Instant Pot Split Pea Soup with Harissa

—Not On Website, Soup

Ingredients

1–2 tablespoons olive oil

1 red onion, diced

4–6 fat garlic cloves, rough chopped

1 red or yellow bell pepper, diced

1 heaping cup celery, diced

1 heaping cup carrots or parsnips, diced ½ inch thick

1 x 14.5 ounce can of diced tomatoes ( or use fire roasted for extra flavor, or use 1 ½ cups fresh tomatoes diced with their juices ). Do not drain.

2 cups split peas ( feel free to soak for a few hours or not, up to you)

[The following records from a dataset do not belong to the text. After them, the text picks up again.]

-- ==== Sys2Proof/Certificates/Slice0/Obligations.lean ====
section
/-! DEFINITION. The statements for the provers, in the order of OBLIGATIONS.json.  A premise `rspReady = .fixed level` is
the one 70_reset_and_hazards.md R146 lets a model assume: the host's `rsp_ready` is fixed before `req_ready` is computed.
A statement over all states covers edges before the first reset too; there it holds by the model's choice of log 13,
since R144 grants the rules only after boot.
-/

open Sys2Proof Sys2Proof.Machine

/-! ### Reset -/

/-- R140. -/
def Obligations.ResetEdgeClearsResponse : Prop :=
  ∀ (s : State) (level : Bool), (portsNow s).rspReady = .fixed level → (portsNow s).rst = true →
    reqReady s = false ∧ acceptedAt s = [] ∧
    ∃ t, step s = .next t ∧
      t.rsp = { valid := false, op := 0, status := 0, ppm := 0, temp := 0, cksum := 0, frame := 0 } ∧
      ∀ level', (portsNow t).rspReady = .fixed level' → (portsNow t).rst = false →
        reqReady t = true ∧ ((portsNow t).reqValid = true → acceptedAt t = [fetch t])

/-- 70_reset_and_hazards.md section 1 (R141): the reset values and the outputs after reset. -/
def Obligations.ResetValuesAndOutputs : Prop :=
  State.reset.rsp = { valid := false, op := 0, status := 0, ppm := 0, temp := 0, cksum := 0, frame := 0 } ∧
  ∀ (s : State) (level : Bool), s.rsp = State.reset.rsp → (portsNow s).rspReady = .fixed level →
    outputs s = { reqReady := !(portsNow s).rst, rspValid := false, rspOp := 0, rspStatus := 0, rspPpm := 0, rspTemp := 0,
                  rspCksum := 0, rspFrame := 0 }

/-- R143. -/
def Obligations.ResetDropsHeldResponse : Prop :=
  ∀ (s : State) (level : Bool), (portsNow s).rspReady = .fixed level → (portsNow s).rst = true → s.rsp.valid = true →
    acceptedAt s = [] ∧ consumedAt s = [] ∧
    ∃ t, step s = .next t ∧ held t = [] ∧
      ∀ k, (∀ p ∈ portsOver k t, p.noLoop) → (consumedOver k t).Sublist ((acceptedOver k t).map responseTo)

/-- 70_reset_and_hazards.md sections 1 and 2 (R142, R144): whatever the power-up value, from the first reset edge on
the response register is legal at every edge.  What is legal comes from the sections `EveryEdgeKeepsResponseLegal` cites.
-/
def Obligations.AfterFirstResetResponseIsLegal : Prop :=
  ∀ (s : State) (k : Nat), (portsNow s).rst = true → (∀ p ∈ portsOver (k + 1) s, p.noLoop) →
    LegalRsp (stateAfter (k + 1) s).rsp

/-! ### The handshake and the clock edge -/

/-- 10_state.md section 4 (R26): the handshake signals. -/
def Obligations.HandshakeSignals : Prop :=
  ∀ (s : State) (level : Bool), (portsNow s).rspReady = .fixed level →
    (reqReady s = true ↔ (portsNow s).rst = false ∧ (s.rsp.valid = false ∨ level = true)) ∧
    acceptedAt s = (if (portsNow s).reqValid = true ∧ reqReady s = true then [fetch s] else []) ∧
    consumedAt s = (if s.rsp.valid = true ∧ level = true ∧ (portsNow s).rst = false then [s.rsp] else [])

/-- 10_state.md section 4 (R27): a step runs the request on the ports.  The accepted request is decoded from the packed
request word, `exec` writes its response, and the ports move on to the next cycle (log 1, log 2). -/
def Obligations.StepRunsAcceptedRequest : Prop :=
  ∀ (s : State) (level : Bool), (portsNow s).rspReady = .fixed level → (portsNow s).rst = false →
    (portsNow s).reqValid = true → (s.rsp.valid = false ∨ level = true) →
    step s = exec (decodeReq (reqWord (portsNow s))) { s with drive := s.drive.tail, edge := s.edge + 1 }

/-- 10_state.md section 4 (R27): the register after every edge, in the rule's order of precedence; the edge consumes the
ports of one cycle. -/
def Obligations.ClockEdgeWritesRegister : Prop :=
  ∀ (s : State) (level : Bool), (portsNow s).rspReady = .fixed level →
    step s = .next
      { rsp :=
          if (portsNow s).rst = true then
            { valid := false, op := 0, status := 0, ppm := 0, temp := 0, cksum := 0, frame := 0 }
          else if (portsNow s).reqValid = true ∧ (s.rsp.valid = false ∨ level = true) then
            { valid := true, op := (portsNow s).reqOp, status := (execute (fetch s)).status,
              ppm := (execute (fetch s)).ppm, temp := (execute (fetch s)).temp, cksum := (execute (fetch s)).cksum,
              frame := (execute (fetch s)).frame }
          else if s.rsp.valid = true ∧ level = true then { s.rsp with valid := false }
          else s.rsp
        drive := s.drive.tail
        edge := s.edge + 1 }

/-- 60_exceptions.md section 3 (R124): no input, and no state, makes the machine stop.  That an edge with a combinational
loop completes too is the MODEL'S CHOICE (log 3: R127 allows any outcome, and 93_implementation_defined.md lets a model
refuse such a host); `drive` and `edge` are the model's own fields (log 1, log 2). -/
def Obligations.EveryEdgeCompletes : Prop :=
  ∀ s : State, ∃ t, step s = .next t ∧ t.drive = s.drive.tail ∧ t.edge = s.edge + 1

/-- Log 3 (the model's form of R146, R127): at an edge with a combinational loop everything is a free value, whatever else
the ports carry: the register after it, the output `req_ready`, what is accepted and what is consumed. -/
def Obligations.LoopedEdgeIsUnspecified : Prop :=
  ∀ s : State, (portsNow s).rspReady = .fromReqReady →
    reqReady s = Config.loopedReqReady s.edge ∧ acceptedAt s = Config.loopedAccepted s.edge ∧
    consumedAt s = Config.loopedConsumed s.edge ∧
    step s = .next { rsp := Config.loopedRsp s.edge, drive := s.drive.tail, edge := s.edge + 1 }

/-- 70_reset_and_hazards.md section 3 (R145): at an edge that accepts nothing, the request ports do not matter.  For an
edge with a combinational loop this is the MODEL'S CHOICE (log 3): R127 allows any outcome there, one that depends on
the request ports included, and the free value `Config.loopedRsp` takes the edge number alone. -/
def Obligations.UnacceptedRequestLeavesNoTrace : Prop :=
  ∀ (s s' : State), s.rsp = s'.rsp → s.drive.tail = s'.drive.tail → s.edge = s'.edge →
    (portsNow s).rst = (portsNow s').rst → (portsNow s).rspReady = (portsNow s').rspReady →
    acceptedAt s = [] → acceptedAt s' = [] → step s = step s'

/-- 10_state.md section 1 (R22), 70_reset_and_hazards.md section 4 (R150): the response to an accepted request is on the
output ports in the next cycle. -/
def Obligations.AcceptedResponseIsOnOutputs : Prop :=
  ∀ (s : State) (i : Instr) (level : Bool), (portsNow s).rspReady = .fixed level → acceptedAt s = [i] →
    ∃ t, step s = .next t ∧ (outputs t).rspValid = true ∧ (outputs t).rspOp = opOf i ∧
      (outputs t).rspStatus = (execute i).status ∧ (outputs t).rspPpm = (execute i).ppm ∧
      (outputs t).rspTemp = (execute i).temp ∧ (outputs t).rspCksum = (execute i).cksum ∧
      (outputs t).rspFrame = (execute i).frame

/-- R147. -/
def Obligations.ConsumedResponseStaysOnOutputs : Prop :=
  ∀ s : State, (portsNow s).rspReady = .fixed true → (portsNow s).rst = false → (portsNow s).reqValid = false →
    s.rsp.valid = true →
    consumedAt s = [s.rsp] ∧
    ∃ t, step s = .next t ∧ (outputs t).rspValid = false ∧ (outputs t).rspOp = (outputs s).rspOp ∧
      (outputs t).rspStatus = (outputs s).rspStatus ∧ (outputs t).rspPpm = (outputs s).rspPpm ∧
      (outputs t).rspTemp = (outputs s).rspTemp ∧ (outputs t).rspCksum = (outputs s).rspCksum ∧
      (outputs t).rspFrame = (outputs s).rspFrame

/-- R24. -/
def Obligations.StatusWrittenAtAcceptAndReset : Prop :=
  ∀ (s : State) (level : Bool), (portsNow s).rspReady = .fixed level →
    ∃ t, step s = .next t ∧
      ((portsNow s).rst = true → t.rsp.status = 0) ∧
      (∀ i ∈ acceptedAt s, t.rsp.status = (execute i).status) ∧
      ((portsNow s).rst = false → acceptedAt s = [] → t.rsp.status = s.rsp.status)

/-- 60_exceptions.md section 4 (R127, second row): a response the host does not take is held unchanged, and nothing is
accepted meanwhile. -/
def Obligations.UntakenResponseIsHeld : Prop :=
  ∀ (k : Nat) (s : State), s.rsp.valid = true →
    (∀ p ∈ portsOver k s, p.rst = false ∧ p.rspReady = .fixed false) →
    (stateAfter k s).rsp = s.rsp ∧ acceptedOver k s = [] ∧ consumedOver k s = []

/-- 70_reset_and_hazards.md section 4 (R150): with `rsp_ready = 1` held, one request is accepted per edge, whatever is
held at the start. -/
def Obligations.FullThroughputWhenReady : Prop :=
  ∀ (k : Nat) (s : State),
    (∀ p ∈ portsOver k s, p.rst = false ∧ p.reqValid = true ∧ p.rspReady = .fixed true) →
    acceptedOver k s = (portsOver k s).map (fun p => decodeReq (reqWord p))

/-- R49, with resets and any host that keeps R146: responses leave in the order their requests were accepted, none twice;
a reset may drop some. -/
def Obligations.ResponsesLeaveInAcceptanceOrder : Prop :=
  ∀ (k : Nat) (s : State), (∀ p ∈ portsOver k s, p.noLoop) →
    (held s).length ≤ 1 ∧ (consumedOver k s).Sublist (held s ++ (acceptedOver k s).map responseTo)

/-- 10_state.md sections 3 and 4 (R25, R27): without a reset no response is lost or duplicated.  What was held and what
was accepted, answered by the pure `execute`, is exactly what was consumed and what is still held. -/
def Obligations.NoResponseLostOrDuplicated : Prop :=
  ∀ (k : Nat) (s : State), (∀ p ∈ portsOver k s, p.noLoop ∧ p.rst = false) →
    held s ++ (acceptedOver k s).map responseTo = consumedOver k s ++ held (stateAfter k s)

/-- R25. -/
def Obligations.ResultIndependentOfEarlierRequests : Prop :=
  ∀ (s s' : State) (level level' : Bool), (portsNow s).rspReady = .fixed level →
    (portsNow s').rspReady = .fixed level' → acceptedAt s ≠ [] → acceptedAt s = acceptedAt s' →
    ∃ t t', step s = .next t ∧ step s' = .next t' ∧ t.rsp = t'.rsp

/-- 10_state.md section 3, 00_scope.md section 4 (R7, R25): at the cycle level, running a request writes what the pure
transaction-level function returns, with the op echo, and nothing else. -/
def Obligations.ExecWritesExecutePayload : Prop :=
  ∀ (i : Instr) (s : State),
    exec i s = .next
      { s with rsp := { valid := true, op := opOf i, status := (execute i).status, ppm := (execute i).ppm,
                        temp := (execute i).temp, cksum := (execute i).cksum, frame := (execute i).frame } }

/-! ### The register's legal values -/

/-- Every edge (10_state.md section 4, R27) keeps the register legal.  The legal values are those of 10_state.md section 2
(R23) and 30_encoding.md section 3 (R63); which operation gives which field, and under which status, is from
30_encoding.md section 6 (R68, R69), 41_decode.md section 2 (R96), 60_exceptions.md section 1 (R120) and
42_command_builder.md sections 1 and 2 (R100 to R103; the 5000 frame by D22, log 8). -/
def Obligations.EveryEdgeKeepsResponseLegal : Prop :=
  ∀ (s t : State), (portsNow s).noLoop → LegalRsp s.rsp → step s = .next t → LegalRsp t.rsp

/-- 10_state.md section 2 (R23), 70_reset_and_hazards.md section 1 (R141): the reset state is legal, in the sense of the
statement above. -/
def Obligations.ResetStateIsLegal : Prop := LegalRsp State.reset.rsp

/-! ### Frames of the operations -/

/-- 10_state.md section 2 (R23, column 'written by'): what each operation leaves unchanged or zero.  No operation touches
the ports of the coming cycles; only `DECODE` gives `ppm` and `temp`, only the builders give `frame`. -/
def Obligations.OperationFrame : Prop :=
  ∀ (i : Instr) (s t : State), exec i s = .next t →
    t.drive = s.drive ∧ t.edge = s.edge ∧ t.rsp.valid = true ∧ t.rsp.op = opOf i ∧
    ((∀ x, i ≠ .decode x) → t.rsp.ppm = 0 ∧ t.rsp.temp = 0) ∧
    ((∀ x, i ≠ .buildRead x ∧ i ≠ .buildCal x ∧ i ≠ .buildRange x) → t.rsp.frame = 0)

/-- R69: every payload field an operation's rule does not write is 0. -/
def Obligations.UnwrittenFieldsAreZero : Prop :=
  ∀ x : Operands,
    (x.len ≠ 9 → execute (.decode x) = { status := 1, ppm := 0, temp := 0, cksum := 0, frame := 0 }) ∧
    (x.len = 9 → frameChecksum x.data ≠ byteAt x.data 8 →
      (execute (.decode x)).ppm = 0 ∧ (execute (.decode x)).temp = 0) ∧
    (execute (.decode x)).frame = 0 ∧
    (execute (.cksum x)).ppm = 0 ∧ (execute (.cksum x)).temp = 0 ∧ (execute (.cksum x)).frame = 0 ∧
    (execute (.buildRead x)).ppm = 0 ∧ (execute (.buildRead x)).temp = 0 ∧
    (execute (.buildCal x)).ppm = 0 ∧ (execute (.buildCal x)).temp = 0 ∧
    (execute (.buildRange x)).ppm = 0 ∧ (execute (.buildRange x)).temp = 0 ∧
    (x.arg ≠ 2000 → x.arg ≠ 5000 →
      execute (.buildRange x) = { status := 3, ppm := 0, temp := 0, cksum := 0, frame := 0 }) ∧
    execute (.reservedFive x) = { status := 4, ppm := 0, temp := 0, cksum := 0, frame := 0 } ∧
    ∀ low, execute (.reservedSixSeven low x) = { status := 4, ppm := 0, temp := 0, cksum := 0, frame := 0 }

/-- R61: a result depends only on the fields its operation reads. -/
def Obligations.IgnoredFieldsDoNotMatter : Prop :=
  ∀ x y : Operands,
    (x.len = y.len → (x.len = 9 → ∀ i, 1 ≤ i → i ≤ 8 → byteAt x.data i = byteAt y.data i) →
      execute (.decode x) = execute (.decode y)) ∧
    ((∀ i, 1 ≤ i → i ≤ 7 → byteAt x.data i = byteAt y.data i) → execute (.cksum x) = execute (.cksum y)) ∧
    execute (.buildRead x) = execute (.buildRead y) ∧
    execute (.buildCal x) = execute (.buildCal y) ∧
    (x.arg = y.arg → execute (.buildRange x) = execute (.buildRange y)) ∧
    execute (.reservedFive x) = execute (.reservedFive y) ∧
    ∀ low, execute (.reservedSixSeven low x) = execute (.reservedSixSeven low y)

/-! ### Errors -/

/-- R120: each error code, exactly when its cause holds, and what the response records. -/
def Obligations.ErrorCodesAndRecords : Prop :=
  ∀ (i : Instr) (s : State), ∃ t, exec i s = .next t ∧
    (t.rsp.status = 1 ↔ ∃ x, i = .decode x ∧ x.len ≠ 9) ∧
    (t.rsp.status = 2 ↔ ∃ x, i = .decode x ∧ x.len = 9 ∧ frameChecksum x.data ≠ byteAt x.data 8) ∧
    (t.rsp.status = 3 ↔ ∃ x, i = .buildRange x ∧ x.arg ≠ 2000 ∧ x.arg ≠ 5000) ∧
    (t.rsp.status = 4 ↔ 5 ≤ (opOf i).toNat) ∧
    (t.rsp.status = 1 →
      t.rsp = { valid := true, op := 0, status := 1, ppm := 0, temp := 0, cksum := 0, frame := 0 }) ∧
    (t.rsp.status = 2 →
      t.rsp = { valid := true, op := 0, status := 2, ppm := 0, temp := 0, cksum := frameChecksum (operands i).data,
                frame := 0 }) ∧
    (t.rsp.status = 3 →
      t.rsp = { valid := true, op := 4, status := 3, ppm := 0, temp := 0, cksum := 0, frame := 0 }) ∧
    (t.rsp.status = 4 →
      t.rsp = { valid := true, op := opOf i, status := 4, ppm := 0, temp := 0, cksum := 0, frame := 0 })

4 cups veggie or chicken broth ( or water with 1 tablespoon Better than Bouillon)

2 cups water

1 ½ teaspoons kosher salt

1 teaspoon cumin

1 teaspoon coriander

1 teaspoon dried Italian herbs or Herbs de Provence

1 teaspoon smoked paprika

½ teaspoon aleppo chili flakes ( or regular chili flakes)

Directions

In an Instant pot, using the saute function, saute the the onion and garlic in the olive oil while you chop the rest of the veggies.

Add the rest of the ingredients to the pot. Give a a good stir and cover. Pressure cook on high for 15 minutes. Let pressure release naturally ( 15 minutes).

Stir once again, it will thicken a bit as it cools.

Serve with a teaspoon or two of Harissa Paste, a drizzle of olive oil or a dollop of plain yogurt and some fresh Italian parsley.

Notes

For easier digestion, soak the peas in a bowl of water on the counter or overnight in the fridge. Optional!

To cook in a slow cooker, cook on low heat 8 to 10 hrs or on high heat 6 to 7 hours, or until peas are tender.

To cook on the stove top, cook in a dutch oven, covered, simmer on low heat, 1 hour and 15 minutes, or until peas are tender.